(Stored data)
══════

/-- R70: a command's length is fixed by its opcode, and by `len`, bytes 1 to 4, for format B, whose payload has that length;
the decoder is the same in every phase. -/
def Obligations.CommandLengthsAreFixed : Prop :=
  (∀ (bytes : List Byte) (i : Instr) (rest : List Byte), decode bytes = .command i rest →
    let len := leValue (memRead bytes 1 4)
    bytes.head? = some (opcodeByte i.opcode) ∧
    (bytes.length = rest.length +
      match i.opcode with
      | .nop | .rst | .crcClr | .strFin => 1
      | .rd | .crcUpd8 => 2
      | .strOpen => 11
      | .crcUpd | .durCalc | .pktHead | .pktTags | .pktAud => 5 + len) ∧
    (i.opcode ∈ [.crcUpd, .durCalc, .pktHead, .pktTags, .pktAud] → i.payload = memRead bytes 5 len ∧ i.payload.length = len)) ∧
  (∀ s : State, s.desync = false → fetchCommand s = decode s.cmd)

/-- Sample words written from the spec's encodings (R63 to R67). -/
def Obligations.SampleWordsDecode : Prop :=
  decode [0x00] = .command .nop [] ∧
  decode [0x02, 0x04, 0x24] = .command (.rd 0x04) [0x24] ∧
  decode [0x12, 0x04, 0x00, 0x00, 0x00, 0x4F, 0x67, 0x67, 0x53] = .command (.crcUpd [0x4F, 0x67, 0x67, 0x53]) [] ∧
  decode [0x20, 0x78, 0x56, 0x34, 0x12, 0x38, 0x01, 0xFF, 0xFF, 0xFF, 0xFF] =
    .command (.strOpen 0x12345678 312 (-1)) [] ∧
  decode [0x23, 0x03, 0x00, 0x00, 0x00, 0xF8, 0xFF, 0xFE] = .command (.pktAud [0xF8, 0xFF, 0xFE]) [] ∧
  decode [0x25, 0x00] = .illegal 0x25

/-- R61, R62: where the bytes of `CMD` decode to a command, a step is that command's execution on the state with its bytes taken. -/
def Obligations.StepRunsDecodedCommand : Prop :=
  ∀ (s : State) (i : Instr) (rest : List Byte),
    s.desync = false → decode s.cmd = .command i rest → step s = exec i { s with cmd := rest }

/-- R155: a reserved opcode byte is consumed alone, records `IllegalCommand` unless the block is already in phase `FAULT`,
and sets `DESYNC`; from then on no step consumes or executes anything. -/
def Obligations.IllegalOpcodeStopsDecoder : Prop :=
  (∀ (s : State) (op : Byte) (rest : List Byte),
    s.desync = false → s.cmd = op :: rest →
    op.toNat ∉ [0x00, 0x01, 0x02, 0x10, 0x11, 0x12, 0x18, 0x20, 0x21, 0x22, 0x23, 0x24] →
      (s.phase ≠ .fault →
        step s = .next { s with cmd := rest, err := 0x05, errinfo := 0, errop := op, out := [], phase := .fault, desync := true }) ∧
      (s.phase = .fault → step s = .next { s with cmd := rest, desync := true })) ∧
  (∀ s : State, s.desync = true → step s = .next s)

/-- R28, R155: only a hardware reset clears `DESYNC`; no step of a desynchronised block consumes a byte or does anything, and
every other event leaves all its registers as they are. -/
def Obligations.OnlyHardwareResetResynchronises : Prop :=
  ∀ (e : Event) (s t : State), s.desync = true → eventOutcome e s = .next t →
    (e = .hardReset ∧ t.desync = false ∧ t.phase = .idle) ∨
      (e ≠ .hardReset ∧ t = { s with cmd := t.cmd, rsp := t.rsp } ∧ (e = .step → t = s))

/-- R52: steps over the encodings of a list of commands are those commands executed in order, each complete before the next. -/
def Obligations.StepsRunCommandsInOrder : Prop :=
  ∀ (is : List Instr) (s : State) (rest : List Byte),
    (∀ i ∈ is, i.wellFormed = true) → s.desync = false → s.cmd = is.flatMap encode ++ rest →
      (Host.Core.run core is.length s : Result) = execAll is { s with cmd := rest }

/-! ### The checksum unit -/

/-- R45, R90: the unit consumes a byte from bit 7 to bit 0, one round for each bit. -/
def Obligations.CrcConsumesBitsMsbFirst : Prop :=
  ∀ (c : BitVec 32) (b : Byte),
    crcStep c b =
      [7, 6, 5, 4, 3, 2, 1, 0].foldl
        (fun (acc : BitVec 32) (k : Nat) => if (acc.getLsbD 31 ^^ b.getLsbD k) then (acc <<< 1) ^^^ 0x04C11DB7#32 else acc <<< 1) c

/-- R91, R92 (a) to (d): the empty buffer, zero bytes at the start, the byte 0x01, chaining. -/
def Obligations.CrcBufferLaws : Prop :=
  crcOgg [] = 0 ∧ crcStep 0 1 = 0x04C11DB7#32 ∧
  (∀ (n : Nat) (s : List Byte), crcOgg (List.replicate n 0 ++ s) = crcOgg s) ∧
  (∀ (c : BitVec 32) (s t : List Byte), crcFold c (s ++ t) = crcFold (crcFold c s) t)

/-- R92 (e): `crc_step` is linear over exclusive or, and so is the checksum of buffers of one length. -/
def Obligations.CrcIsLinear : Prop :=
  (∀ (c₁ c₂ : BitVec 32) (b₁ b₂ : Byte), crcStep (c₁ ^^^ c₂) (b₁ ^^^ b₂) = crcStep c₁ b₁ ^^^ crcStep c₂ b₂) ∧
  (∀ s t : List Byte, s.length = t.length → crcOgg (List.zipWith (· ^^^ ·) s t) = crcOgg s ^^^ crcOgg t)

/-- R92 (f): the table form gives the same result. -/
def Obligations.CrcTableForm : Prop :=
  ∀ (c : BitVec 32) (b : Byte), crcStep c b = (c <<< 8) ^^^ crcStep 0 (c.extractLsb' 24 8 ^^^ b)

/-- R93, R94: `CRC.CLR` and `CRC.UPD8` write `CRC` and nothing else, and are dropped in phase `FAULT`. -/
def Obligations.CrcClrAndUpd8WriteCrcOnly : Prop :=
  encode .crcClr = [0x10] ∧ (∀ imm8, encode (.crcUpd8 imm8) = [0x11, imm8]) ∧
  ∀ s : State,
    (s.phase ≠ .fault →
      exec .crcClr s = .next { s with crc := 0 } ∧ ∀ imm8, exec (.crcUpd8 imm8) s = .next { s with crc := crcStep s.crc imm8 }) ∧
    (s.phase = .fault → exec .crcClr s = .next s ∧ ∀ imm8, exec (.crcUpd8 imm8) s = .next s)

/-- R95: `CRC.UPD data` folds `data` into `CRC` and changes nothing else; it equals successive `CRC.UPD8` commands on the bytes of `data`. -/
def Obligations.CrcUpdIsSuccessiveUpd8 : Prop :=
  ∀ (s : State) (data : List Byte),
    encode (.crcUpd data) = 0x12 :: (leBytes 4 data.length ++ data) ∧
    (s.phase ≠ .fault → exec (.crcUpd data) s = .next { s with crc := crcFold s.crc data }) ∧
    (s.phase = .fault → exec (.crcUpd data) s = .next s) ∧
    exec (.crcUpd data) s = execAll (data.map .crcUpd8) s ∧
    exec (.crcUpd []) s = .next s

/-- R78: the pseudo-instruction `CRC.OF data` responds with the checksum of `data`, whatever `CRC` held. -/
def Obligations.CrcOfRespondsWithChecksum : Prop :=
  ∀ (s : State) (data : List Byte), s.phase ≠ .fault →
    execAll (expandPseudo (.crcOf data)) s =
      .next { s with crc := crcOgg data, rsp := s.rsp ++ [BitVec.ofNat 64 (crcOgg data).toNat] }

/-! ### The packet-duration unit -/

/-- R100: the frame count of a packet, or none where it is malformed. -/
def Obligations.FrameCountByCode : Prop :=
  nbFrames [] = none ∧
  ∀ (b0 : Byte) (rest : List Byte),
    (b0.toNat % 4 = 0 → nbFrames (b0 :: rest) = some 1) ∧
    (b0.toNat % 4 = 1 ∨ b0.toNat % 4 = 2 → nbFrames (b0 :: rest) = some 2) ∧
    (b0.toNat % 4 = 3 → rest = [] → nbFrames (b0 :: rest) = none) ∧
    (b0.toNat % 4 = 3 → ∀ b1 more, rest = b1 :: more → nbFrames (b0 :: rest) = some (b1.toNat % 64))

/-- R101: the table of samples per frame at 48000, by bits 7:3 of byte 0. -/
def Obligations.SamplesPerFrameTable : Prop :=
  ∀ b0 : Byte,
    [480, 960, 1920, 2880, 480, 960, 1920, 2880, 480, 960, 1920, 2880, 480, 960, 480, 960, 120, 240, 480, 960, 120, 240,
      480, 960, 120, 240, 480, 960, 120, 240, 480, 960][b0.toNat / 8]? = some (samplesPerFrame b0 48000)

/-- R102: the duration of a packet; `MalformedOpusPacket` first, then `PacketTooLong` above 5760 samples; exactly 5760 is
accepted. The result fits its registers (R104). -/
def Obligations.PacketDuration : Prop :=
  ∀ p : Packet,
    (nbFrames p = none → nbSamples p = .error .malformedOpusPacket) ∧
    (∀ nf, nbFrames p = some nf →
      (5760 < nf * samplesPerFrame (p.headD 0) 48000 → nbSamples p = .error .packetTooLong) ∧
      (nf * samplesPerFrame (p.headD 0) 48000 ≤ 5760 →
        nbSamples p = .ok ⟨nf, samplesPerFrame (p.headD 0) 48000, nf * samplesPerFrame (p.headD 0) 48000⟩)) ∧
    (∀ d, nbSamples p = .ok d → d.nf ≤ 48 ∧ d.spf ∈ [120, 240, 480, 960, 1920, 2880] ∧ d.n = d.nf * d.spf ∧ d.n ≤ 5760)

/-- R103: `DUR.CALC` writes the three result registers and nothing else, or raises the packet's fault with `PKTIDX`:
`MalformedOpusPacket` when and only when the packet is empty or one byte with code 3, `PacketTooLong` when and only when its
duration exceeds 5760 samples, and no other. It is dropped in phase `FAULT`, and bytes beyond the first two are ignored. -/
def Obligations.DurCalcMeasuresPacket : Prop :=
  ∀ (s : State) (data : Packet),
    encode (.durCalc data) = 0x18 :: (leBytes 4 data.length ++ data) ∧
    (s.phase = .fault → exec (.durCalc data) s = .next s) ∧
    (s.phase ≠ .fault → ∀ d, nbSamples data = .ok d →
      ∃ t, exec (.durCalc data) s = .next t ∧ t = { s with nbf := t.nbf, spf := t.spf, nsmp := t.nsmp } ∧
        t.nbf.toNat = d.nf ∧ t.spf.toNat = d.spf ∧ t.nsmp.toNat = d.n) ∧
    (nbSamples data = .error .malformedOpusPacket ↔ data = [] ∨ ∃ b0, data = [b0] ∧ b0.toNat % 4 = 3) ∧
    (nbSamples data = .error .packetTooLong ↔
      ∃ nf, nbFrames data = some nf ∧ 5760 < nf * samplesPerFrame (data.headD 0) 48000) ∧
    (∀ f, nbSamples data = .error f → f = .malformedOpusPacket ∨ f = .packetTooLong) ∧
    (s.phase ≠ .fault → ∀ f, nbSamples data = .error f →
      exec (.durCalc data) s =
        .next { s with err := faultByte f, errinfo := s.pktidx, errop := 0x18, out := [], phase := .fault }) ∧
    (∀ b0 b1 more other, data = b0 :: b1 :: more → exec (.durCalc data) s = exec (.durCalc (b0 :: b1 :: other)) s)

/-! ### The system commands -/

/-- R140: `NOP` changes nothing, in every phase; a run of zero bytes in `CMD` is a run of `NOP`s. -/
def Obligations.NopChangesNothing : Prop :=
  encode .nop = [0x00] ∧ (∀ s : State, exec .nop s = .next s) ∧
  (∀ (n : Nat) (s : State) (rest : List Byte), s.desync = false → s.cmd = List.replicate n 0x00 ++ rest →
    (Host.Core.run core n s : Result) = .next { s with cmd := rest })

══════

**What the exercise asks**
Find each line above that contains "hardReset", and copy those lines.

**Exercise result**
    (e = .hardReset ∧ t.desync = false ∧ t.phase = .idle) ∨
      (e ≠ .hardReset ∧ t = { s with cmd := t.cmd, rsp := t.rsp } ∧ (e = .step → t = s))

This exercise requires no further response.